Here are four other popular science books, each giving a detailed account of one topic of this chapter. I list them in the chronological order in which their topic took centre-stage in cosmology, which mostly corresponds to the topics’ order in this chapter’s sections.
- Singh, Simon. The Big Bang: The Origin of the Universe. Fourth Estate, 2004. This focuses on how the standard Big Bang cosmological model was confirmed by about 1980, largely as a result of the discovery of the CMB (cf. section 2).
- Guth, Alan. The Inflationary Universe: The Quest for a New Theory of Cosmic Origins. Penguin, 1998. This masterpiece of popular science is by one of the inventors of inflationary cosmology (and so also an advocate of the multiverse) (cf. section 3).
- Greene, Brian. The Elegant Universe: Superstrings, Hidden Dimensions and the Quest for the Ultimate Theory. Random House, 1999. This is an excellent exposition of string theory, though without emphasis on the “landscape” of many vacuum states (cf. section 4).
- Hertog, Thomas. On the Origin of Time. Penguin, 2023. This focuses on quantum cosmology, including times even earlier than the putative inflationary epoch, and therefore, on the no-boundary proposal for the initial state of the cosmos, mentioned in section 1.
A Cautionary Note on “Nothing”
This last topic, the initial state of the cosmos, prompts me to issue a warning.
Recall (from this chapter’s preamble and section 1) that in physics, “vacuum” does not mean “nothing” or “no physical system.” It means “state of lowest energy” (hence the synonym “ground state”). There is a widespread tendency in popular physics books, even by physicists, to forget this, and thereby to suggest that by postulating a vacuum state as the initial state of the cosmos, we can explain the creation of the cosmos—out of nothing! In this widespread but pernicious mistake, the phrase “vacuum fluctuation” gets abused similarly to “vacuum” state.

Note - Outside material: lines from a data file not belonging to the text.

-- ==== Sys2Proof/Laws/Frame.lean ====
section
/-! SUPPORT. What the shared operations can change: the frame of each, and what each does to the fields it reaches. -/

namespace Sys2Proof.Machine

/-! ## Work on the places and string records -/

/-- `t` differs from `s` by work on the places and string records alone. -/
def BankWork (s t : State) : Prop :=
  t = { s with
    places := t.places
    records := t.records }

/-- The fields that work on the places and string records leaves. -/
theorem BankWork.fields {s t : State} (h : BankWork s t) :
    t.pending = s.pending ∧ t.engine = s.engine ∧ t.restartCause = s.restartCause ∧ t.foundValid = s.foundValid ∧
    t.installResult = s.installResult ∧ t.engineTime = s.engineTime ∧ t.resetN = s.resetN ∧ t.adrPins = s.adrPins ∧
    t.engineAddress = s.engineAddress ∧ t.addressDefaulted = s.addressDefaulted ∧ t.upReceiving = s.upReceiving ∧
    t.dnReceiving = s.dnReceiving ∧ t.upQueue = s.upQueue ∧ t.dnQueue = s.dnQueue ∧ t.upTx = s.upTx ∧
    t.dnTx = s.dnTx ∧ t.arbiterCount = s.arbiterCount ∧ t.reportCount = s.reportCount ∧
    t.patternCount = s.patternCount ∧ t.lastBreakEnd = s.lastBreakEnd ∧ t.repeats = s.repeats ∧
    t.directiveQueue = s.directiveQueue ∧ t.answer = s.answer ∧ t.takingSuspended = s.takingSuspended ∧
    t.pointer = s.pointer ∧ t.fieldMask = s.fieldMask ∧ t.purgeEnable = s.purgeEnable ∧ t.window = s.window ∧
    t.reports = s.reports ∧ t.causeFlags = s.causeFlags ∧ t.reportMask = s.reportMask ∧ t.counters = s.counters ∧
    t.nodes = s.nodes ∧ t.slotMap = s.slotMap ∧ t.profiles = s.profiles ∧ t.curves = s.curves ∧ t.rows = s.rows ∧
    t.origin = s.origin ∧ t.modified = s.modified ∧ t.slots = s.slots ∧ t.bank = s.bank ∧ t.run = s.run ∧
    t.store = s.store ∧ t.latch = s.latch ∧ t.storeWork = s.storeWork ∧ t.settings = s.settings := by
  rw [h]
  simp only [and_self]

/-- BankWork relates a state to itself. -/
theorem BankWork.refl (s : State) : BankWork s s := rfl

/-- BankWork composes. -/
theorem BankWork.trans {s t u : State} (h : BankWork s t) (k : BankWork t u) : BankWork s u := by
  unfold BankWork at *
  rw [k, h]

/-- A fold of BankWork operations is one. -/
theorem BankWork.foldl {α : Type} (f : State → α → State) (h : ∀ s a, BankWork s (f s a)) (l : List α) (s : State) :
    BankWork s (l.foldl f s) := by
  induction l generalizing s with
  | nil => exact BankWork.refl s
  | cons a l ih => exact (h s a).trans (ih (f s a))

/-! ## Work on the planning run -/

/-- `t` differs from `s` by work on the planning run alone. -/
def RunWork (s t : State) : Prop :=
  t = { s with
    run := t.run }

So far as I know, the most egregious example of this mistake is L. Krauss’ The Universe from Nothing (Free Press, 2011)—which I therefore do not recommend.

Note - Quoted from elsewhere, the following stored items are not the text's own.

-- ==== Sys2Proof/Laws/PerInstr.lean ====
section
/-! SUPPORT. Facts about every command as syntax, one lemma for each constructor of Instr. -/

namespace Sys2Proof.Laws

open Sys2Proof.Machine

/-- The length of a field of `n` bytes. -/
theorem toBytes_length (n v : Nat) : (toBytes n v).length = n := by
  induction n generalizing v with
  | zero => rfl
  | succ n ih => simp [toBytes, ih]

/-- A built frame has 6 bytes beside its payload. -/
theorem buildFrame_length (kind address : Nat) (tag : Byte) (payload : List Byte) :
    (buildFrame kind address tag payload).length = payload.length + 6 := by
  simp only [buildFrame, List.length_append, toBytes_length, List.length_singleton]
  omega

/-- The frame of a well-formed directive row fits on the chain (R139; spec/12, Frame). -/
def FrameFits.Statement (i : Instr) : Prop :=
  i.wellFormed = true → ∀ (tag : Byte) (payload : List Byte) (address : Nat),
    i.directiveFrame = some (tag, payload) →
      (buildFrame kindDirective address tag payload).length ≤ Config.maxFrameBytes

/-- A row with no directive frame. -/
theorem frameFits_of_none (i : Instr) (h : i.directiveFrame = none) : FrameFits.Statement i := by
  intro _ tag payload address hf
  rw [h] at hf
  cases hf

/-- A row that takes one of the 33 directives. -/
theorem frameFits_of_directive (i : Instr) (tag : Byte) (code : Nat) (params : List Byte)
    (h : i.directiveFrame = some (tag, BitVec.ofNat 8 code :: params))
    (w : i.wellFormed = decide (params.length + 1 ≤ Config.maxPayload)) : FrameFits.Statement i := by
  intro hw tag' payload address hf
  rw [h] at hf
  cases hf
  rw [w, decide_eq_true_iff] at hw
  simp only [buildFrame_length, List.length_cons, Config.maxPayload, Config.maxFrameBytes] at *
  omega

/-- FrameFits of powerOn. -/
theorem FrameFits.powerOn : FrameFits.Statement .powerOn :=
  frameFits_of_none _ rfl

/-- FrameFits of resetLine. -/
theorem FrameFits.resetLine : FrameFits.Statement .resetLine :=
  frameFits_of_none _ rfl

/-- FrameFits of startUp. -/
theorem FrameFits.startUp (straps : BitVec 5) (elapsed : Nat) : FrameFits.Statement (.startUp straps elapsed) :=
  frameFits_of_none _ rfl

/-- FrameFits of lineBreak. -/
theorem FrameFits.lineBreak (pol : Polarity) (start stop idle : Nat) : FrameFits.Statement (.lineBreak pol start stop idle) :=
  frameFits_of_none _ rfl

/-- FrameFits of downPortArrival. -/
theorem FrameFits.downPortArrival (elapsed : Nat) (bytes : Frame) : FrameFits.Statement (.downPortArrival elapsed bytes) :=
  frameFits_of_none _ rfl

/-- FrameFits of upPortArrival. -/
theorem FrameFits.upPortArrival (bytes : Frame) : FrameFits.Statement (.upPortArrival bytes) :=
  frameFits_of_none _ rfl

/-- FrameFits of endOfTransmission. -/
theorem FrameFits.endOfTransmission : FrameFits.Statement .endOfTransmission :=
  frameFits_of_none _ rfl

/-- FrameFits of downPortTransmissionEnd. -/
theorem FrameFits.downPortTransmissionEnd : FrameFits.Statement .downPortTransmissionEnd :=
  frameFits_of_none _ rfl

/-- FrameFits of nodeSilence. -/
theorem FrameFits.nodeSilence (node : Nat) (elapsed : Nat) : FrameFits.Statement (.nodeSilence node elapsed) :=
  frameFits_of_none _ rfl

/-- FrameFits of identify. -/
theorem FrameFits.identify (tag : Byte) (params : List Byte) : FrameFits.Statement (.identify tag params) :=
  frameFits_of_directive _ tag _ params rfl rfl

/-- FrameFits of status. -/
theorem FrameFits.status (tag : Byte) (params : List Byte) : FrameFits.Statement (.status tag params) :=
  frameFits_of_directive _ tag _ params rfl rfl

/-- FrameFits of statusClear. -/
theorem FrameFits.statusClear (tag : Byte) (params : List Byte) : FrameFits.Statement (.statusClear tag params) :=
  frameFits_of_directive _ tag _ params rfl rfl

/-- FrameFits of reportMask. -/
theorem FrameFits.reportMask (tag : Byte) (params : List Byte) : FrameFits.Statement (.reportMask tag params) :=
  frameFits_of_directive _ tag _ params rfl rfl

/-- FrameFits of restart. -/
theorem FrameFits.restart (tag : Byte) (params : List Byte) : FrameFits.Statement (.restart tag params) :=
  frameFits_of_directive _ tag _ params rfl rfl

/-- FrameFits of bypass. -/
theorem FrameFits.bypass (tag : Byte) (params : List Byte) : FrameFits.Statement (.bypass tag params) :=
  frameFits_of_directive _ tag _ params rfl rfl

/-- FrameFits of wake. -/
theorem FrameFits.wake (tag : Byte) (params : List Byte) : FrameFits.Statement (.wake tag params) :=
  frameFits_of_directive _ tag _ params rfl rfl

/-- FrameFits of purgeEnable. -/
theorem FrameFits.purgeEnable (tag : Byte) (params : List Byte) : FrameFits.Statement (.purgeEnable tag params) :=
  frameFits_of_directive _ tag _ params rfl rfl

/-- FrameFits of purge. -/
theorem FrameFits.purge (tag : Byte) (params : List Byte) : FrameFits.Statement (.purge tag params) :=
  frameFits_of_directive _ tag _ params rfl rfl

/-- FrameFits of seek. -/
theorem FrameFits.seek (tag : Byte) (params : List Byte) : FrameFits.Statement (.seek tag params) :=
  frameFits_of_directive _ tag _ params rfl rfl

/-- FrameFits of read. -/
theorem FrameFits.read (tag : Byte) (params : List Byte) : FrameFits.Statement (.read tag params) :=
  frameFits_of_directive _ tag _ params rfl rfl

/-- FrameFits of next. -/
theorem FrameFits.next (tag : Byte) (params : List Byte) : FrameFits.Statement (.next tag params) :=
  frameFits_of_directive _ tag _ params rfl rfl

/-- FrameFits of fieldMask. -/
theorem FrameFits.fieldMask (tag : Byte) (params : List Byte) : FrameFits.Statement (.fieldMask tag params) :=
  frameFits_of_directive _ tag _ params rfl rfl

/-- FrameFits of write. -/
theorem FrameFits.write (tag : Byte) (params : List Byte) : FrameFits.Statement (.write tag params) :=
  frameFits_of_directive _ tag _ params rfl rfl

/-- FrameFits of slotMapWrite. -/
theorem FrameFits.slotMapWrite (tag : Byte) (params : List Byte) : FrameFits.Statement (.slotMapWrite tag params) :=
  frameFits_of_directive _ tag _ params rfl rfl

/-- FrameFits of profileWrite. -/
theorem FrameFits.profileWrite (tag : Byte) (params : List Byte) : FrameFits.Statement (.profileWrite tag params) :=
  frameFits_of_directive _ tag _ params rfl rfl

/-- FrameFits of curveWrite. -/
theorem FrameFits.curveWrite (tag : Byte) (params : List Byte) : FrameFits.Statement (.curveWrite tag params) :=
  frameFits_of_directive _ tag _ params rfl rfl

/-- FrameFits of gradeRowWrite. -/
theorem FrameFits.gradeRowWrite (tag : Byte) (params : List Byte) : FrameFits.Statement (.gradeRowWrite tag params) :=
  frameFits_of_directive _ tag _ params rfl rfl

/-- FrameFits of bankMapWrite. -/
theorem FrameFits.bankMapWrite (tag : Byte) (params : List Byte) : FrameFits.Statement (.bankMapWrite tag params) :=
  frameFits_of_directive _ tag _ params rfl rfl

/-- FrameFits of settingsWrite. -/
theorem FrameFits.settingsWrite (tag : Byte) (params : List Byte) : FrameFits.Statement (.settingsWrite tag params) :=
  frameFits_of_directive _ tag _ params rfl rfl

/-- FrameFits of editOpen. -/
theorem FrameFits.editOpen (tag : Byte) (params : List Byte) : FrameFits.Statement (.editOpen tag params) :=
  frameFits_of_directive _ tag _ params rfl rfl

/-- FrameFits of editClose. -/
theorem FrameFits.editClose (tag : Byte) (params : List Byte) : FrameFits.Statement (.editClose tag params) :=
  frameFits_of_directive _ tag _ params rfl rfl

/-- FrameFits of editCancel. -/
theorem FrameFits.editCancel (tag : Byte) (params : List Byte) : FrameFits.Statement (.editCancel tag params) :=
  frameFits_of_directive _ tag _ params rfl rfl

/-- FrameFits of admitModule. -/
theorem FrameFits.admitModule (tag : Byte) (params : List Byte) : FrameFits.Statement (.admitModule tag params) :=
  frameFits_of_directive _ tag _ params rfl rfl

/-- FrameFits of withdraw. -/
theorem FrameFits.withdraw (tag : Byte) (params : List Byte) : FrameFits.Statement (.withdraw tag params) :=
  frameFits_of_directive _ tag _ params rfl rfl

/-- FrameFits of clearFigures. -/
theorem FrameFits.clearFigures (tag : Byte) (params : List Byte) : FrameFits.Statement (.clearFigures tag params) :=
  frameFits_of_directive _ tag _ params rfl rfl

/-- FrameFits of planRun. -/
theorem FrameFits.planRun (tag : Byte) (params : List Byte) : FrameFits.Statement (.planRun tag params) :=
  frameFits_of_directive _ tag _ params rfl rfl

/-- FrameFits of planHold. -/
theorem FrameFits.planHold (tag : Byte) (params : List Byte) : FrameFits.Statement (.planHold tag params) :=
  frameFits_of_directive _ tag _ params rfl rfl

/-- FrameFits of planResume. -/
theorem FrameFits.planResume (tag : Byte) (params : List Byte) : FrameFits.Statement (.planResume tag params) :=
  frameFits_of_directive _ tag _ params rfl rfl

/-- FrameFits of planAbort. -/
theorem FrameFits.planAbort (tag : Byte) (params : List Byte) : FrameFits.Statement (.planAbort tag params) :=
  frameFits_of_directive _ tag _ params rfl rfl

/-- FrameFits of opening. -/
theorem FrameFits.opening : FrameFits.Statement .opening :=
  frameFits_of_none _ rfl

/-- FrameFits of filling. -/
theorem FrameFits.filling : FrameFits.Statement .filling :=
  frameFits_of_none _ rfl

/-- FrameFits of completion. -/
theorem FrameFits.completion : FrameFits.Statement .completion :=
  frameFits_of_none _ rfl

/-- FrameFits of fix. -/
theorem FrameFits.fix (tag : Byte) (params : List Byte) : FrameFits.Statement (.fix tag params) :=
  frameFits_of_directive _ tag _ params rfl rfl

/-- FrameFits of unfix. -/
theorem FrameFits.unfix (tag : Byte) (params : List Byte) : FrameFits.Statement (.unfix tag params) :=
  frameFits_of_directive _ tag _ params rfl rfl

/-- FrameFits of fixAll. -/
theorem FrameFits.fixAll (tag : Byte) (params : List Byte) : FrameFits.Statement (.fixAll tag params) :=
  frameFits_of_directive _ tag _ params rfl rfl

/-- FrameFits of unfixAll. -/
theorem FrameFits.unfixAll (tag : Byte) (params : List Byte) : FrameFits.Statement (.unfixAll tag params) :=
  frameFits_of_directive _ tag _ params rfl rfl

/-- FrameFits of storeEnable. -/
theorem FrameFits.storeEnable (tag : Byte) (params : List Byte) : FrameFits.Statement (.storeEnable tag params) :=
  frameFits_of_directive _ tag _ params rfl rfl

/-- FrameFits of storeDisable. -/
theorem FrameFits.storeDisable (tag : Byte) (params : List Byte) : FrameFits.Statement (.storeDisable tag params) :=
  frameFits_of_directive _ tag _ params rfl rfl

/-- FrameFits of storeSave. -/
theorem FrameFits.storeSave (tag : Byte) (params : List Byte) : FrameFits.Statement (.storeSave tag params) :=
  frameFits_of_directive _ tag _ params rfl rfl

/-- FrameFits of saveCompletion. -/
theorem FrameFits.saveCompletion : FrameFits.Statement .saveCompletion :=
  frameFits_of_none _ rfl

/-- FrameFits of storeLoad. -/
theorem FrameFits.storeLoad (tag : Byte) (params : List Byte) : FrameFits.Statement (.storeLoad tag params) :=
  frameFits_of_directive _ tag _ params rfl rfl

/-- FrameFits of certify. -/
theorem FrameFits.certify (tag : Byte) (params : List Byte) : FrameFits.Statement (.certify tag params) :=
  frameFits_of_directive _ tag _ params rfl rfl

/-- FrameFits of certifyCompletion. -/
theorem FrameFits.certifyCompletion : FrameFits.Statement .certifyCompletion :=
  frameFits_of_none _ rfl

/-- FrameFits of unknown. -/
theorem FrameFits.unknown (tag : Byte) (payload : List Byte) : FrameFits.Statement (.unknown tag payload) := by
  intro hw tag' payload' address hf
  cases hf
  simp only [Instr.wellFormed, Bool.and_eq_true, decide_eq_true_iff] at hw
  simp only [buildFrame_length, Config.maxPayload, Config.maxFrameBytes] at *
  omega

/-- FrameFits of resetLineHeldLow. -/
theorem FrameFits.resetLineHeldLow : FrameFits.Statement .resetLineHeldLow :=
  frameFits_of_none _ rfl

/-- FrameFits of startSymbol. -/
theorem FrameFits.startSymbol (port : Port) : FrameFits.Statement (.startSymbol port) :=
  frameFits_of_none _ rfl

/-- FrameFits of departureFromIdle. -/
theorem FrameFits.departureFromIdle (pol : Polarity) (start stop idle : Nat) : FrameFits.Statement (.departureFromIdle pol start stop idle) :=
  frameFits_of_none _ rfl

/-- FrameFits of breakAtDnRx. -/
theorem FrameFits.breakAtDnRx : FrameFits.Statement .breakAtDnRx :=
  frameFits_of_none _ rfl

end Sys2Proof.Laws
end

But I do recommend two antidotes to this sort of error.
- The devastating review of Lawrence Krauss by David Albert, in The New York Times (March 25, 2012), which is available at: https://www.nytimes.com/2012/03/25/books/review/a-universe-from-nothing-by-lawrence-m-krauss.html (accessed January 13, 2026).
- Weatherall, James. Void: The Strange Physics of Nothing. Yale University Press, 2016. This is a magisterial, but very readable, account of physics’ changing conception of vacuum (void, empty space) from the time of Descartes and Newton, through the rise of classical field theories such as electromagnetism and of quantum field theories, until today, including the landscape of countless string vacua, and thus, the cosmological multiverse.
11.1.4 Academic Texts
I turn to recommending a few academic books. They are (1) cosmology textbooks, (2) philosophy of cosmology books, and (3) histories of twentieth-century cosmology.
(1) Cosmology
Here are three cosmology textbooks, in roughly ascending order of difficulty.
- Longair, Malcolm. Our Evolving Universe. Cambridge University Press, 1996. Its final chapter, “The Origin of the Universe,” is a very readable “immediate successor” to this chapter.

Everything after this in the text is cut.